「LGBTQ差別の企業の出展はおかしい」ゲイ当事者が『アクサ』と実行委に抗議【東京レインボープライド2022】

『アクサ損害保険』と『TRP実行委』に抗議活動をした孝則さん

日本最大級のLGBTQイベント『東京レインボープライド(TRP)2022』(4月22〜24日、代々木公園)の2日目となった23日、ゲイの孝則さん=仮名=が保険会社などを運営する『アクサグループ』と『TRP実行委員会』に対し、抗議活動を行う一幕があった。

孝則さんは『アクサ損害保険』で自動車保険を更新する際、同性パートナーを配偶者として認められなかったといい、同社が出展する企業ブースの前でプラカードを持って「LGBTQフレンドリーを謳い、TRPの大きなスポンサーとなっている企業が、セクシュアリティによる差別をしていることに、大きなショックを受けました」「TRP実行委員会にも、どれだけ当事者に対する取り組みを進めているかなど、LGBTQコミュニティへの貢献度をしっかり見て、スポンサー企業の選定をしてほしい」などと訴えた。

TRP実行委員会は、「スポンサーへの妨害行為があった」として警察に連絡。警察官は「抗議活動は問題はない」と判断した。

孝則さんは「LGBTQが生きやすい社会を作りたいという思いで開催されているはずのTRPで、当事者が声をあげたことに対し、実行委員会が警察を呼んだことも、言論弾圧的な体質を感じますし、非常に悲しいなと思いました」と話す。

『アクサ損害保険』は孝則さんから抗議を受けた後、今年中に同性パートナーも配偶者として認める方針を孝則さんとハフポスト日本版に明かした。

TRPに出展する企業は、宣伝目的が強く、実態が伴っていないのではーーといった指摘は以前からあった。専門家からは「現時点でLGBTQフレンドリーの取り組みが100点満点だからTRPに出ているのではなく、満点を目指す成長過程として出展するという側面もある」「TRPは当事者の実情を知ったり、思いを直接聞いたりできる貴重な場。だからこそ意見に耳を傾けて、取り組みに生かしてほしい」といった意見があがる。

◆LGBTQフレンドリー企業に認められないショック

孝則さんの思いが書かれたプラカード

孝則さんは同性パートナーと2018年から同棲し、2020年に「パートナーシップ制度」を利用した。2022年3月、自動車保険を更新する際、保険適用を本人と配偶者のみにすることで、保険料金が安くなる「配偶者限定特約」の制度について、孝則さんは同性パートナーも対象になっているか複数回問い合わせたが、「利用することはできない」と回答があった。

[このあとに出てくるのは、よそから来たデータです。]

-- ==== Sys2Proof/Tests/Slice0.lean ====
section
/-! SUPPORT. The model's own tests: ill-formed operations, one word a constructor written out from the spec's encodings, the
spec's worked examples a step at a time, and a witness for the hypotheses of every statement. Expected values come from
30_encoding.md, 43_uart_registers.md and 95_test_vectors.md. -/

namespace Sys2Proof.Tests

open Sys2Proof.Machine

/-! ### States for the tests -/

/-- This hardware with another parity and word width. -/
def build (par : Parity) (lastByte : Nat) : Params := { Config.thisHardware with parity := par, lastByte := lastByte }

/-- Both directions enabled and idle, with a divisor. -/
def live (par : Parity) (d : Divisor) : State :=
  let s := State.resetOf (build par 3)
  { s with rx := { s.rx with enable := true, divisor := d }, tx := { s.tx with enable := true, divisor := d } }

/-- A receiver in the last sample of the frame of `0x61` (`0x2C2` once the level is shifted in), with the buffer empty or
holding `0x7F`. -/
def completing (level ready : Bool) : State :=
  let s := live .none 4
  { s with rx := { s.rx with phase := .busy, shreg := 0x184, ready := ready, buf := if ready then 0x7F else 0 }
           ports := { Ports.quiet with rxLine := level } }

/-- A receiver with all three status bits set. -/
def flagged : State :=
  let s := live .none 4
  { s with rx := { s.rx with ready := true, overflow := true, error := true, buf := 0x61 } }

/-- A transmitter inside the frame of `0x61` at divisor 4 (95_test_vectors.md V-TX1). -/
def sending (timer : BitVec 24) (bitno : BitVec 4) (shreg : BitVec 10) (line : Bool) : State :=
  let s := live .none 4
  { s with tx := { s.tx with phase := .busy, timer := timer, bitno := bitno, shreg := shreg, line := line } }

/-- The Sequencer at a place of a read of `0xABCDEF`, with the request standing. -/
def reading (lastByte : Nat) (phase : SeqPhase) (aIdx : BitVec 2) (oCnt iCnt : Nat) (result : List Byte) : State :=
  let s := State.resetOf (build .none lastByte)
  { s with seq := { s.seq with phase := phase, aIdx := aIdx, oCnt := oCnt, iCnt := iCnt, result := result }
           ports := Ports.quiet.withRequest true true 0xABCDEF }

/-- The result word `EF BE AD 00`, three bytes in. -/
def threeBytes : State := reading 3 .receiveData 0 4 3 [0xEF, 0xBE, 0xAD, 0x00]

/-- The reset input at 1. -/
def underReset : State := flagged.withPorts { Ports.quiet with rst := true }

/-- A lane peer that is ready, answers from the flash, and is owed nothing. -/
def prompt : State := State.reset.withPorts { Ports.quiet with outReady := true, inValid := true, inFromPeer := true }

/-- A field of the state after an instruction. -/
def afterField {α : Type} (i : Instr) (s : State) (f : State → α) : Option α := (after i s).map f

/-! ### Well-formedness refuses what a build does not have -/

theorem test_wf_refuses_8n1_with_parity : Instr.wf (build .even 3) (.uartFrame8N1 (.ofByte 0x61)) = false := by decide
theorem test_wf_refuses_8p1_without_parity : Instr.wf (build .none 3) (.uartFrame8P1 (.ofByte 0x61) true) = false := by decide
theorem test_wf_accepts_8n1 : Instr.wf Config.thisHardware (.uartFrame8N1 (.ofByte 0x61)) = true := by decide
theorem test_wf_refuses_overlapping_registers : ¬ ({ Config.layout with phyConfig := 0x200 } : Layout).wf := by decide

theorem test_bus_address : ({ Config.thisHardware with uartBase := 0x02000000 } : Params).busAddress .txData = 0x0200020C := by
  decide

/-- 95_test_vectors.md S10. -/
theorem test_divisor_of_115200_baud : divisorFor Config.clkHz 115200 = 417 := by decide

/-! ### One word a constructor (30_encoding.md rules R61 to R71) -/

/-- Decoding a register operation of this hardware. -/
def csr (selector : BitVec 16) (wdata : BusWord) : Except Reject Instr :=
  decode Config.thisHardware { format := .csr, bits := selector, operand := wdata }

/-- Decoding the bits of another format, with the operand beside them. -/
def port (f : Format) (bits : BitVec 16) (operand : BusWord) : Except Reject Instr :=
  decode Config.thisHardware { format := f, bits := bits, operand := operand }

theorem test_decode_rd_rx_config : csr 0b00000000000 0 = .ok .rdRxConfig := rfl
theorem test_decode_wr_rx_config : csr 0b10000000000 1 = .ok (.wrRxConfig 1) := rfl
theorem test_decode_rd_rx_phyconfig : csr 0b00000000100 0 = .ok .rdRxPhyConfig := rfl
theorem test_decode_wr_rx_phyconfig : csr 0b10000000100 0x1A1 = .ok (.wrRxPhyConfig 417) := rfl
theorem test_decode_rd_rx_status : csr 0b00000001000 0 = .ok .rdRxStatus := rfl
theorem test_decode_wr_rx_status : csr 0b10000001000 6 = .ok (.wrRxStatus 6) := rfl
theorem test_decode_rd_rx_data : csr 0b00000001100 0 = .ok .rdRxData := rfl
theorem test_decode_wr_rx_data : csr 0b10000001100 7 = .ok (.wrRxData 7) := rfl
theorem test_decode_rd_tx_config : csr 0b01000000000 0 = .ok .rdTxConfig := rfl
theorem test_decode_wr_tx_config : csr 0b11000000000 1 = .ok (.wrTxConfig 1) := rfl
theorem test_decode_rd_tx_phyconfig : csr 0b01000000100 0 = .ok .rdTxPhyConfig := rfl
theorem test_decode_wr_tx_phyconfig : csr 0b11000000100 8 = .ok (.wrTxPhyConfig 8) := rfl
theorem test_decode_rd_tx_status : csr 0b01000001000 0 = .ok .rdTxStatus := rfl
theorem test_decode_wr_tx_status : csr 0b11000001000 1 = .ok (.wrTxStatus 1) := rfl
theorem test_decode_rd_tx_data : csr 0b01000001100 0 = .ok .rdTxData := rfl
theorem test_decode_wr_tx_data : csr 0b11000001100 0x61 = .ok (.wrTxData 0x61) := rfl
theorem test_decode_seq_cmd_read : port .lane 0b0100000011 0 = .ok .seqCmdRead := rfl
theorem test_decode_seq_addr2 : port .lane 0b0110101011 1 = .ok (.seqAddr2 0xAB) := rfl
theorem test_decode_seq_addr1 : port .lane 0b0111001101 2 = .ok (.seqAddr1 0xCD) := rfl
theorem test_decode_seq_addr0 : port .lane 0b0111101111 3 = .ok (.seqAddr0 0xEF) := rfl
theorem test_decode_seq_rx_offer : port .lane 0b1000000000 4 = .ok .seqRxOffer := rfl
theorem test_decode_seq_deselect : port .lane 0b0000000000 8 = .ok .seqDeselect := rfl
theorem test_decode_seq_rx_byte : port .laneIn 0b11101111 0 = .ok (.seqRxByte 0xEF) := rfl
theorem test_decode_frame_8n1 : port .line 0b1011000010 0 = .ok (.uartFrame8N1 (.ofByte 0x61)) := rfl
theorem test_decode_frame_8p1 : decode (build .even 3) { format := .line, bits := 0b11011000010, operand := 0 } =
    .ok (.uartFrame8P1 (.ofByte 0x61) true) := rfl
theorem test_decode_req_read : port .req 0b11 0x000100 = .ok (.reqRead 0x000100) := rfl
theorem test_decode_req_write : port .req 0b10 0x000100 = .ok (.reqWrite 0x000100) := rfl
theorem test_decode_req_none : port .req 0b00 0xFF000100 = .ok (.reqNone false 0x000100) := rfl
theorem test_decode_flash_read : port .flashCmd 0b00000011 0 = .ok .flashRead := rfl
theorem test_decode_flash_unused : port .flashCmd 0b00001011 0 = .ok .flashUnused0B ∧
    port .flashCmd 0b00111011 0 = .ok .flashUnused3B ∧ port .flashCmd 0b01101011 0 = .ok .flashUnused6B ∧
    port .flashCmd 0b10111011 0 = .ok .flashUnusedBB ∧ port .flashCmd 0b11101011 0 = .ok .flashUnusedEB :=
  ⟨rfl, rfl, rfl, rfl, rfl⟩

/-- 30_encoding.md rule R72 (95_test_vectors.md V-RX3): a frame with stop 0 is a line frame, in a build with parity too. -/
theorem test_decode_stop_0 : port .line 0x0C2 0 = .ok (.uartFrame8N1 ⟨false, 0x61, false⟩) ∧
    decode (build .even 3) { format := .line, bits := 0x2C2, operand := 0 } =
      .ok (.uartFrame8P1 ⟨false, 0x61, false⟩ true) := ⟨rfl, rfl⟩

/-- An offset inside a register's slot, a hole, bits beyond the format (an
eleven-bit frame without parity among them), lane mode 3, and an unlisted opcode are refused. -/
theorem test_decode_refuses : csr 0x001 0 = .error .csrOffsetUndefined ∧ csr 0x410 0 = .error .csrOffsetUndefined ∧
    csr 0x800 0 = .error .bitsAboveFormat ∧ port .line 0b11011000010 0 = .error .bitsAboveFormat ∧ port .lane 0x300 0 = .error .laneModeThree ∧
    port .flashCmd 0x9F 0 = .error .flashOpcodeUnlisted :=
  ⟨rfl, rfl, rfl, rfl, rfl, rfl⟩

theorem test_table_word_wr_tx_data : decodeTableWord 11 0x60C = some (.wrTxData 0) := by decide
theorem test_table_word_frame : decodeTableWord 10 0x2C2 = some (.uartFrame8N1 (.ofByte 0x61)) ∧
    decodeTableWord 10 0x0C2 = some (.uartFrame8N1 ⟨false, 0x61, false⟩) := by decide
theorem test_table_word_frame_8p1 : decodeTableWord 16 0x6C2 = some (.uartFrame8P1 (.ofByte 0x61) true) := by decide
theorem test_table_word_req : decodeTableWord 2 3 = some (.reqRead 0) := by decide

/-- Right after reset a placed word is the instruction of the next step. -/
theorem test_fetch_word_runs : step (State.reset.withFetchWord 11 0x604) = exec (.wrTxPhyConfig 0) State.reset := rfl
theorem test_fetch_word_runs_8p1 : step (State.reset.withFetchWord 11 0x6C2) =
    exec (.uartFrame8P1 (.ofByte 0x61) true) (State.reset.withBuild { Config.thisHardware with parity := .even }) := rfl

/-! ### Register operations (the examples of 43_uart_registers.md) -/

theorem test_rd_rx_config_after_reset : afterField .rdRxConfig State.reset (·.out.rdata) = some (some 0x00) := by decide
theorem test_rd_rx_config_enabled : afterField .rdRxConfig flagged (·.out.rdata) = some (some 0x01) := by decide
theorem test_wr_rx_config_ff : afterField (.wrRxConfig 0xFF) State.reset (·.rx.enable) = some true := by decide
/-- 95_test_vectors.md V-RX11. -/
theorem test_wr_rx_config_0 : afterField (.wrRxConfig 0) flagged (fun t => (t.rx.ready, t.rx.buf, t.rx.overflow)) =
    some (false, 0x61, true) := by decide
theorem test_rd_rx_phyconfig_after_reset :
    afterField .rdRxPhyConfig State.reset (·.out.rdata) = some (some 0x000001A1) := by decide
theorem test_wr_rx_phyconfig_gated : afterField (.wrRxPhyConfig 0xAB000010) (live .none 417)
    (fun t => (t.rx.res, t.rx.divisor)) = some (0xAB, 417) := by decide
theorem test_rd_rx_status : afterField .rdRxStatus flagged (·.out.rdata) = some (some 0x07) := by decide
theorem test_wr_rx_status_02 : (((after (.wrRxStatus 0x02) flagged).bind (after .rdRxStatus)).map (·.out.rdata)) =
    some (some 0x05) := by decide
theorem test_wr_rx_status_01 : afterField (.wrRxStatus 0x01) flagged (·.rx) = some flagged.rx := by decide
theorem test_rd_rx_data : afterField .rdRxData flagged (fun t => (t.out.rdata, t.rx.ready)) =
    some (some 0x61, false) := by decide
theorem test_wr_rx_data_ignored : afterField (.wrRxData 0x55) flagged (·.rx) = some flagged.rx := by decide
theorem test_rd_tx_config : afterField .rdTxConfig flagged (·.out.rdata) = some (some 0x01) := by decide
theorem test_wr_tx_config_1 : (((after (.wrTxConfig 1) State.reset).bind (after .rdTxStatus)).map (·.out.rdata)) =
    some (some 0x01) := by decide
/-- 95_test_vectors.md V-TX3: the cut frame. -/
theorem test_wr_tx_config_0 : afterField (.wrTxConfig 0) (sending 1 6 0x1C0 false) (fun t => (t.tx.line, t.tx.phase)) =
    some (true, .idle) := by decide
/-- 95_test_vectors.md P3, ticks 0, 4 and 5. -/
theorem test_tx_phyconfig : ((((after (.wrTxPhyConfig 0x55000004) State.reset).bind (after (.wrTxConfig 1))).bind
    (after (.wrTxPhyConfig 0xAA000008))).bind (after .rdTxPhyConfig)).map (·.out.rdata) = some (some 0xAA000004) := by
  decide
theorem test_rd_tx_status_disabled : afterField .rdTxStatus State.reset (·.out.rdata) = some (some 0x00) := by decide
theorem test_wr_tx_status_ignored : afterField (.wrTxStatus 0xFF) flagged (·.tx) = some flagged.tx := by decide
theorem test_rd_tx_data : afterField .rdTxData (sending 3 9 0x161 false) (·.out.rdata) = some (some 0x00) := by decide
/-- 95_test_vectors.md V-TX1, tick 5. -/
theorem test_wr_tx_data : afterField (.wrTxData 0x61) (live .none 4)
    (fun t => (t.tx.phase, t.tx.timer, t.tx.bitno, t.tx.shreg, t.tx.line)) = some (.busy, 3, 9, 0x161, false) := by
  decide
/-- 95_test_vectors.md V-TX4: odd parity. -/
theorem test_wr_tx_data_odd : afterField (.wrTxData 0x61) (live .odd 2) (·.tx.shreg) = some 0x261 := by decide

/-! ### The line (95_test_vectors.md V-RX1, V-RX3, V-RX6, V-RX7, V-TX1) -/

theorem test_start_bit : (idleTick ((live .none 4).withPorts { Ports.quiet with rxLine := false })).rx =
    { (live .none 4).rx with phase := .busy, timer := 2, bitno := 9 } := by decide
theorem test_good_frame : (idleTick (completing true false)).out.event = .arrival 0x61 ∧
    (idleTick (completing true false)).rx.shreg = 0x2C2 ∧ (idleTick (completing true false)).rx.timer = 3 := by decide
theorem test_bad_stop : (idleTick (completing false false)).out.event = .error ∧
    (idleTick (completing false false)).rx.shreg = 0x0C2 ∧ (idleTick (completing false false)).rx.buf = 0 := by decide
theorem test_tx_next_bit : (idleTick (sending 0 9 0x161 false)).tx = (sending 3 8 0x1B0 true).tx := by decide
theorem test_tx_frame_end : (idleTick (sending 0 0 0x1FF true)).tx.phase = .idle := by decide
theorem test_frame_8n1 : afterField (.uartFrame8N1 (.ofByte 0x55)) (live .none 3) (fun t => (t.rx.buf, t.rx.ready, t.rx.phase)) =
    some (0x55, true, .idle) := by decide +kernel
/-- The bad stop bit of 95_test_vectors.md V-RX3. -/
theorem test_frame_8n1_stop_0 : afterField (.uartFrame8N1 ⟨false, 0x61, false⟩) (live .none 3)
    (fun t => (t.rx.ready, t.rx.buf, t.rx.error, t.rx.shreg)) = some (false, 0, true, 0x0C2) := by decide +kernel
theorem test_frame_8p1 : afterField (.uartFrame8P1 (.ofByte 0x61) true) (live .even 3) (fun t => (t.rx.buf, t.rx.error)) =
    some (0x61, false) := by decide +kernel
theorem test_frame_8p1_wrong_parity : afterField (.uartFrame8P1 (.ofByte 0x61) false) (live .even 3)
    (fun t => (t.rx.ready, t.rx.error)) = some (false, true) := by decide +kernel

/-! ### The Sequencer (95_test_vectors.md V-LANE5, V-SEQ1, P4, V-SEQ7) -/

theorem test_cmd_read : afterField .seqCmdRead (reading 3 .idle 0 0 0 [9, 9, 9, 9])
    (fun t => (t.seq.phase, t.seq.aIdx, t.seq.result)) = some (.sendAddress, 2, [0, 0, 0, 0]) := by decide
theorem test_addr2 : afterField (.seqAddr2 0xAB) (reading 3 .sendAddress 2 0 0 [0, 0, 0, 0]) (·.seq.aIdx) = some 1 := by
  decide
theorem test_addr1_other_byte_stalls :
    afterField (.seqAddr1 0xAB) (reading 3 .sendAddress 1 0 0 [0, 0, 0, 0]) (·.seq.aIdx) = some 1 := by decide
theorem test_addr1 : afterField (.seqAddr1 0xCD) (reading 3 .sendAddress 1 0 0 [0, 0, 0, 0]) (·.seq.aIdx) = some 0 := by
  decide
theorem test_addr0 : afterField (.seqAddr0 0xEF) (reading 3 .sendAddress 0 0 0 [0, 0, 0, 0]) (·.seq.phase) =
    some .receiveData := by decide
theorem test_rx_offer : afterField .seqRxOffer (reading 3 .receiveData 0 3 0 [0, 0, 0, 0]) (·.seq.oCnt) = some 4 := by
  decide
theorem test_rx_byte_last : afterField (.seqRxByte 0xDE) threeBytes
    (fun t => (wordOfBytes t.seq.result, t.seq.ack, t.seq.phase)) = some (0xDEADBEEF, true, .deselect) := by decide
theorem test_rx_byte_w1 : afterField (.seqRxByte 0x9F) (reading 0 .receiveData 0 1 0 [0])
    (fun t => (t.seq.result, t.seq.ack)) = some ([0x9F], true) := by decide
theorem test_deselect : afterField .seqDeselect (reading 3 .deselect 0 0 0 [1, 2, 3, 4])
    (fun t => (t.seq.phase, t.peer.sent)) = some (.idle, []) := by decide
theorem test_req_read : afterField (.reqRead 0x000100) prompt (fun t => (t.seq.phase, t.ports.reqAddress)) =
    some (.sendAddress, 0x000100) := by decide
theorem test_req_write : afterField (.reqWrite 0x000100) prompt (fun t => (t.seq, t.out.outValid)) =
    some (prompt.seq, false) := by decide
theorem test_req_none : afterField (.reqNone true 0) prompt (fun t => (t.seq, t.peer)) =
    some (prompt.seq, prompt.peer) := by decide
theorem test_flash_read : afterField .flashRead (reading 3 .idle 0 0 0 [0, 0, 0, 0]) (·.peer.sent) = some [0x03] := by
  decide
theorem test_flash_unused : exec .flashUnusedEB State.reset = .refused (.flashOpcodeNeverEmitted 0xEB) := rfl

孝則さんはそれを踏まえ、『アクサグループ』のブース前でプラカードを持ち、社員やイベントに参加する人に向けて、こう思いを語った。

「自動車保険業界では近年、同性パートナーを配偶者として認める企業が増えています。『アクサ』はグループとしてTRPにも出展しており、断られるとは思っていませんでした。異性カップルは受けられる配偶者へのサービスが性的マイノリティーにないのは経済的な面でも不公平だと感じます。何よりも、パートナーを他人扱いされたように感じ、大きなショックを受けました」

悲しい思いを強くしたのは、『アクサグループ』が、TRP実行委員会に「プラチナスポンサー」として認められ、ブースの設置位置などの優遇を受けていることも大きい。 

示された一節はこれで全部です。